TASK PROMPT:
Only the opening lines of the listing, through the one with "receiptLife := 14, reportInterval", are to be retyped, each exactly as it stands.

RECORD SET:
_ _ _ _

-- ==== Sys2Proof/Tests/Slice0.lean ====
section
/-! SUPPORT. The model's own tests: the checks of the well-formedness test, figures the spec works out, single steps, and for
every statement with hypotheses a state and operands that meet them. -/

namespace Sys2Proof.Tests

open Sys2Proof.Machine

/-! ### Helpers -/

/-- Commissioning values in range (R192). -/
def par : Params :=
  { kit := 731502, key := List.replicate 16 7#8, role := .ordinary, wake := 1000, listenHold := 10, hailPeriod := 60
    hopLimit := 8, burst := 2, allowance := 20, cap := 5, lowThreshold := 100, fallback := 20, relayCutoff := 1400
    receiptLife := 14, reportInterval := 7, capture := .last }

/-- The record of a commissioned account in CREDITED. -/
def rec0 : Record :=
  { Record.blank with commissioned := true, energy := 500, lifeline := 20, base := 41, marks := 6, counter := some 1, reserve := 16 }

/-- A commissioned ORDINARY station with its radio listening. -/
def base : Controller :=
  { Controller.reset with
    params := some par
    account := { Account.blank with live := rec0, state := .credited }
    meter := { Meter.started .sampling with known := .credited }
    switch := { Switch.started with state := .closed, known := .credited }
    radio := { Radio.started true 0 with rx := .listen, hold := some 1000 }
    exchange := Exchange.started (some 60000) 7 0
    journal := Journal.started (List.replicate 16 .erased) (blockOf par) }

/-- A state with a Controller and no command waiting. -/
def st (c : Controller) : State := { ctl := c, pending := [] }

/-- The Controller after a command that answers a next state. -/
def after (i : Instr) (c : Controller) : Controller :=
  match exec i (st c) with
  | .next s => s.ctl
  | .fault _ => c
  | .refused _ => c

def header0 : FrameHeader :=
  { sender := 50, addressee := 0, day := 12586, agent := false, timeSet := true, relaySuspended := false, exchange := 9 }

def hail0 : HailFrame := { header := header0, day := 12586, second := 100, freeVouchers := 48, freeReceipts := 48, offers := [] }

def ask0 : AskFrame := { header := header0, keys := [⟨1, 50, 3⟩] }

def carry0 : CarryFrame := { header := header0, burst := 0, last := true, vouchers := [], receipts := [] }

def took0 : TookFrame := { header := header0, burst := 0, keys := [] }

/-- A table with one entry, in its first slot. -/
theorem only_first {α : Type} (e : α) (n i : Nat) (f : α) (h : (some e :: List.replicate n none)[i]? = some (some f)) :
    i = 0 ∧ f = e := by
  cases i with
  | zero => cases h; exact ⟨rfl, rfl⟩
  | succ i =>
    rw [List.getElem?_cons_succ, List.getElem?_replicate] at h
    split at h <;> cases h
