-- ==== Sys2Proof/Certificates/Slice0/Obligations.lean ====
section
/-! DEFINITION. The statements about the block. A statement of an instruction's effect gives the WHOLE next state, so
its result, its frame and its completion are one equation: every field that the record update does not name is
unchanged, memory included. No statement rests on a parameter's value: `s.params` is any parameter set. -/

namespace Sys2Proof.Claims

open Sys2Proof.Machine

/-- The state after a command step that wrote the registers as `s` has them and answered `(st, v)`. -/
def answer (st : Status) (v : Word) (s : State) : State :=
  { s with outputs := { rsp := some { status := st, data := v }, armAckTimer := false } }

/-- The state after an event step that wrote the registers as `s` has them: no response, no pulse. -/
def silent (s : State) : State := { s with outputs := { rsp := none, armAckTimer := false } }

/-- A NONE-argument command (`30_encoding.md` R84, R88): the word with ARG 0 is the instruction, every other word
with that opcode raises ST_ILLEGAL and changes nothing. -/
def NoneCommand (opc : Byte) (i : Instr) : Prop :=
  decode (.command (opc ++ 0#8)) = .instr i ∧
    ∀ (s : State) (rest : List Presentation) (arg : Byte), arg ≠ 0#8 → s.inputs = .command (opc ++ arg) :: rest →
      step s = .next (answer .illegal 0#32 { s with inputs := rest })

/-- The reserved opcodes (`30_encoding.md` R88). -/
def ReservedOpcode (opc : Byte) : Prop :=
  opc.toNat = 0 ∨ (0x08 ≤ opc.toNat ∧ opc.toNat ≤ 0x0F) ∨ (0x13 ≤ opc.toNat ∧ opc.toNat ≤ 0x1F) ∨ 0x28 ≤ opc.toNat

/-- The opcodes with a NONE argument (`30_encoding.md` R87). -/
def NoneOpcode (opc : Byte) : Prop :=
  (0x01 ≤ opc.toNat ∧ opc.toNat ≤ 0x06) ∨ (0x21 ≤ opc.toNat ∧ opc.toNat ≤ 0x27)

/-- The opcodes with a BUFSEL argument (`30_encoding.md` R87). -/
def BufselOpcode (opc : Byte) : Prop := 0x10 ≤ opc.toNat ∧ opc.toNat ≤ 0x12

/-- The value of a boolean in a response word. -/
def bit (b : Bool) : Word := if b = true then 1#32 else 0#32

/-- The encoding of a decode state (`30_encoding.md` R92). -/
def stateNumber (st : DState) : Nat :=
  if st = .vacant then 0 else if st = .searching then 1 else if st = .loading then 2 else if st = .waitingAck then 3 else 4

/-- The encoding of a decode outcome (`30_encoding.md` R93). -/
def resultNumber (r : DecodeResult) : Nat :=
  if r = .ok then 0 else if r = .errorNbits then 1 else if r = .errorMaxPacket then 2 else 3

/-- The encoding of an acknowledgement (`30_encoding.md` R94). -/
def ackNumber (a : Ack) : Nat := if a = .ack then 1 else 0

/-- The index after `k`, modulo `Q` (`00_scope.md` R13). -/
def succIndex (s : State) (k : SlotIndex) : SlotIndex := BitVec.ofNat 7 ((k.toNat + 1) % s.params.q)

/-- A BUFSEL argument that names a buffer: 0x80 is OUT, a number below `Q` is a DONE pool slot
(`30_encoding.md` R85, `40_crc.md` R121). -/
def Names (s : State) (sel : Byte) (d : Descriptor) : Prop :=
  (sel = 0x80#8 ∧ d = s.out) ∨
    (sel ≠ 0x80#8 ∧ sel.toNat < s.params.q ∧ s.slot[sel.toNat]? = some d ∧ d.state = .done)

/-- The state with the contents of the named buffer replaced. -/
def rewritten (s : State) (sel : Byte) (m : Memory) : State :=
  if sel = 0x80#8 then { s with out := { s.out with bytes := m } }
  else { s with slot := s.slot.modify sel.toNat fun d => { d with bytes := m } }

/-- The contents with bit `j` of byte `i` flipped. -/
def flipped (m : Memory) (i j : Nat) : Memory := m.write i (m.read i ^^^ (1#8 <<< j))

/-- The flip `(i', j')` is tried before `(i, j)`: bytes ascending, then bits ascending (`40_crc.md` R126). -/
def TriedBefore (i' j' i j : Nat) : Prop := i' < i ∨ (i' = i ∧ j' < j)

/-- One input bit of the CRC register, in the words of `40_crc.md` R120. -/
def specCrcBit (c : CrcRegister) (b : Bool) : CrcRegister :=
  let shifted := BitVec.ofNat 15 (2 * c.toNat)
  if c.getLsbD 14 = b then shifted else shifted ^^^ 0x0F9D#15

/-- The run that an edge at `t` ends: its length and its jitter (`41_bit_timing.md` R140, R141, R143). -/
def runOf (s : State) (t : Word) : Nat × Nat := classify s.params ((t - s.prev).toNat + s.jit.toNat)

/-- The eat rule fires (`41_bit_timing.md` R146). -/
def Eaten (s : State) (n : Nat) : Prop := 2 ≤ n ∧ s.atBit.toNat + n = 5

/-- `k` is the length of a run of `n` after the eat rule (`41_bit_timing.md` R146). -/
def Kept (s : State) (n k : Nat) : Prop := (Eaten s n → k = n - 1) ∧ (¬ Eaten s n → k = n)

/-- JIT after a classified run of `n` bits with jitter `jout` (`41_bit_timing.md` R148). Where the sum does not fit
32 bits the spec states no value: `j` is then any value, and only there may the free-value counter move. -/
def JitterAfter (s : State) (n jout : Nat) (j : Word) (f : Nat) : Prop :=
  (¬ Eaten s n → j.toNat = jout ∧ f = s.freeCount) ∧
    (Eaten s n → jout + s.params.eatCarry < 2 ^ 32 → j.toNat = jout + s.params.eatCarry ∧ f = s.freeCount)

/-- BITS after `k` bits of the level that just ended are appended (`42_frame_fsm.md` R167). -/
def bitsAfter (s : State) (L : Level) (k : Nat) : Word :=
  (s.bits <<< k) ||| (if L = .low then BitVec.ofNat 32 (2 ^ k - 1) else 0#32)

/-- The registers after a run of `k` bits is appended and `left` bits stay unassembled. -/
def assembled (s : State) (L : Level) (t : Word) (k left : Nat) (j : Word) (f : Nat) : State :=
  { s with prev := t, jit := j, freeCount := f, bits := bitsAfter s L k, atBit := BitVec.ofNat 5 left,
           outputs := { rsp := none, armAckTimer := false } }

/-- The unit that completes when `left` bits are left over: the ten oldest unassembled bits (`42_frame_fsm.md` R168). -/
def unitOf (s : State) (L : Level) (k left : Nat) : LineUnit := (bitsAfter s L k >>> left).setWidth 10

/-- `Unpack(u)` as `{u[9:6], u[4:1]}` (`30_encoding.md` R96). -/
def dataByte (u : LineUnit) : Byte := u.extractLsb' 6 4 ++ u.extractLsb' 1 4

/-- What an edge step finds when it ends a run in a frame being decoded: the block is enabled, the head descriptor
`d` is SEARCHING or LOADING, and the run has `n` bits and jitter `jout`. -/
structure EndsRun (s : State) (t : Word) (d : Descriptor) (n jout : Nat) : Prop where
  legal : s.params.Legal
  enabled : s.enabled = true
  head : s.slot[s.head.toNat]? = some d
  active : d.state = .searching ∨ d.state = .loading
  run : runOf s t = (n, jout)

/-- The run is of 1 to 9 bits, `k` of them are kept, and they complete a unit with `left` bits left over. -/
structure CompletesUnit (s : State) (t : Word) (d : Descriptor) (n jout k left : Nat) : Prop extends
    EndsRun s t d n jout where
  short : n ≤ 9
  kept : Kept s n k
  assembling : s.atBit.toNat ≤ 9
  completes : s.atBit.toNat + k = left + 10

/-- The head descriptor after the data unit `u` is appended and, where enabled, checked
(`42_frame_fsm.md` R170, R171). -/
def appended (p : Config.Params) (d : Descriptor) (u : LineUnit) : Descriptor :=
  { d with
    bytes := d.bytes.write d.size.toNat (dataByte u)
    size := d.size + 1#8
    result :=
      if p.manchesterCheck = true ∧ (u.getLsbD 5 = u.getLsbD 6 ∨ u.extractLsb' 0 2 = 0b11#2) ∧ d.result = .ok
      then .errorManchester else d.result }
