/-- No flip of byte 0 changes the verdict (`40_crc.md` R126). -/
theorem crcVerify_flipped_zero {m : Memory} (n : Nat) (hm : m.wf = true) (j : Nat) :
    crcVerify (flipped m 0 j) n = crcVerify m n := crcVerify_write_zero hm

/-- In a frame of at most 224 bytes with one wrong bit, no flip but that of the wrong bit verifies (`40_crc.md` R127):
the two flips would shift the polynomial equally far, below the order of x. -/
theorem eq_of_crcVerify_flipped_flipped {m : Memory} {n i j i' j' : Nat} (hm : m.wf = true)
    (hv : crcVerify m n = true) (hn : n ≤ 224) (hi : 1 ≤ i) (hin : i < n) (hj : j < 8) (hin' : i' < n) (hj' : j' < 8)
    (h : crcVerify (flipped (flipped m i j) i' j') n = true) : i' = i ∧ j' = j := by
  have hbad : crcVerify (flipped m i j) n = false := crcVerify_flipped hm hv hi hin hj
  have hi' : 1 ≤ i' := Nat.one_le_iff_ne_zero.mpr fun h0 => by
    rw [h0, crcVerify_flipped_zero n (flipped_wf hm), hbad] at h
    exact absurd h Bool.false_ne_true
  have hreg : crcReg (flipped (flipped m i j) i' j') 1 n =
      crcReg m 1 n ^^^ crcShifts (j + 8 * (n - 1 - i)) crcPoly ^^^ crcShifts (j' + 8 * (n - 1 - i')) crcPoly :=
    (crcReg_flip (flipped_wf hm) hi' hin' hj').trans (congrArg (· ^^^ _) (crcReg_flip hm hi hin hj))
  rw [crcVerify_eq_true] at h hv
  rw [h, hv, BitVec.xor_assoc] at hreg
  have hshift : crcShifts (j + 8 * (n - 1 - i)) crcPoly = crcShifts (j' + 8 * (n - 1 - i')) crcPoly :=
    BitVec.xor_eq_zero_iff.mp (by simpa using hreg.symm)
  have hdist := crcShifts_poly_injective (by omega) (by omega) hshift
  omega

/-! ### A repair that answers FIXED -/

/-- A CRC_REPAIR whose answer has FIXED set has left a named buffer that verifies (`40_crc.md` R126). -/
theorem names_verifying_of_repair_fixed {s t : State} {sel : Byte} {v : Word} (h : s.Inv)
    (hexec : exec (.crcRepair sel) s = .next t) (hrsp : t.outputs.rsp = some { status := .ok, data := v })
    (hfixed : v.getLsbD 1 = true) :
    ∃ d, Names t sel d ∧ d.size.toNat ≤ t.params.maxPacket ∧ crcVerify d.bytes d.size.toNat = true := by
  have notFixed : ∀ (w : Word) (u : State), w.getLsbD 1 = false →
      exec (.crcRepair sel) s ≠ .next (answer .ok w u) := fun w u hw he => by
    cases he.symm.trans hexec
    cases hrsp
    exact absurd (hfixed.symm.trans hw) (by decide)
  obtain ⟨ref, m, n, hr, -⟩ | ⟨-, hraise⟩ | ⟨-, hraise⟩ := withBuffer_next hexec
  · obtain ⟨d, hd, hfit, -⟩ := resolve_buffer_iff_names.mp hr
    cases hv : crcVerify d.bytes d.size.toNat with
    | true => exact absurd (exec_crcRepair_clean hd hfit hv) (notFixed _ _ (by decide))
    | false =>
      have hcanonical := (h.bufferOk_of_names hd).canonical
      obtain hs | ⟨f, -, hok, hs⟩ := repairSearch_cases (n := d.size.toNat) hcanonical (repairOrder d.size.toNat)
      · exact absurd (exec_crcRepair_unfixed hd hfit hv hs) (notFixed _ _ (by decide))
      · cases (exec_crcRepair_fixed hd hfit hv hs).symm.trans hexec
        exact ⟨_, names_rewritten hd _, (rewritten_params s sel _).symm ▸ hfit, hok⟩
  · cases raise_next.mp hraise
    cases hrsp
  · cases raise_next.mp hraise
    cases hrsp

end Sys2Proof.Machine

namespace Sys2Proof

open Machine Claims

/-- Settles O12: the raises are `Resolve`'s, whatever the command (`withBuffer_illegal`, `withBuffer_busy`). -/
theorem resolveRaises : Obligations.ResolveRaises := by
  refine fun s sel => ⟨fun hsel hq => ?_, fun d hsel hq hd hbusy => ?_, fun d hd hfit => resolve_of_names hd hfit⟩
  · exact ⟨withBuffer_illegal ⟨hsel, hq⟩ _, withBuffer_illegal ⟨hsel, hq⟩ _, withBuffer_illegal ⟨hsel, hq⟩ _⟩
  · have hcause : BusyCause s sel := ⟨hsel, d, hq, hd, hbusy⟩
    exact ⟨withBuffer_busy hcause _, withBuffer_busy hcause _, withBuffer_busy hcause _⟩

/-- Settles O13: the answer is the field of the named buffer (`withBuffer_of_names`); the field itself by
`crcCompute_short`, `crcCompute_eq` and `crcCompute_congr`. -/
theorem crcComputeAnswers : Obligations.CrcComputeAnswers := by
  refine ⟨fun s sel d hd hfit => withBuffer_of_names hd hfit _, fun m n => ⟨crcCompute_short, fun hn => ?_,
    crcCompute_getLsbD_zero m n, fun _ h => crcCompute_congr h⟩⟩
  rw [crcCompute_eq hn, toNat_setWidth_shiftLeft_one]

/-- Settles O14: the answer is the verdict on the named buffer (`withBuffer_of_names`). -/
theorem crcVerifyAnswers : Obligations.CrcVerifyAnswers := by
  refine ⟨fun s sel d hd hfit => ?_, fun m n => ⟨crcVerify_short, fun _ hm => crcVerify_write_zero hm⟩⟩
  refine (withBuffer_of_names hd hfit _).trans ?_
  rw [boolWord, if_congr crcVerify_eq_true rfl rfl]
  rfl

/-- Settles O15: the raises of `Resolve`, and for a named buffer the clean path, the first flip of the order that
verifies (`repairSearch_first`), or none (`repairSearch_none`). -/
theorem repairKeepsFirstVerifyingFlip : Obligations.RepairKeepsFirstVerifyingFlip := by
  refine ⟨fun s sel hsel => ⟨fun hq => withBuffer_illegal ⟨hsel, hq⟩ _,
    fun d hq hd hbusy => withBuffer_busy ⟨hsel, d, hq, hd, hbusy⟩ _⟩, fun s sel d hd hfit hm => ?_⟩
  refine ⟨exec_crcRepair_clean hd hfit, fun hbad => ⟨fun i j hi hj hv hfirst => ?_, fun hnone => ?_⟩,
    crcVerify_flipped_zero _ hm⟩
  · exact exec_crcRepair_fixed hd hfit hbad (repairSearch_first hm hi hj hv hfirst)
  · exact exec_crcRepair_unfixed hd hfit hbad (repairSearch_none hm hnone)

_ _ _ _

WRITTEN REPLY:
-- ==== Sys2Proof/Tests/Slice0.lean ====
section
/-! SUPPORT. The model's own tests: the checks of the well-formedness test, figures the spec works out, single steps, and for
every statement with hypotheses a state and operands that meet them. -/

namespace Sys2Proof.Tests

open Sys2Proof.Machine

/-! ### Helpers -/

/-- Commissioning values in range (R192). -/
def par : Params :=
  { kit := 731502, key := List.replicate 16 7#8, role := .ordinary, wake := 1000, listenHold := 10, hailPeriod := 60
    hopLimit := 8, burst := 2, allowance := 20, cap := 5, lowThreshold := 100, fallback := 20, relayCutoff := 1400
    receiptLife := 14, reportInterval := 7, capture := .last }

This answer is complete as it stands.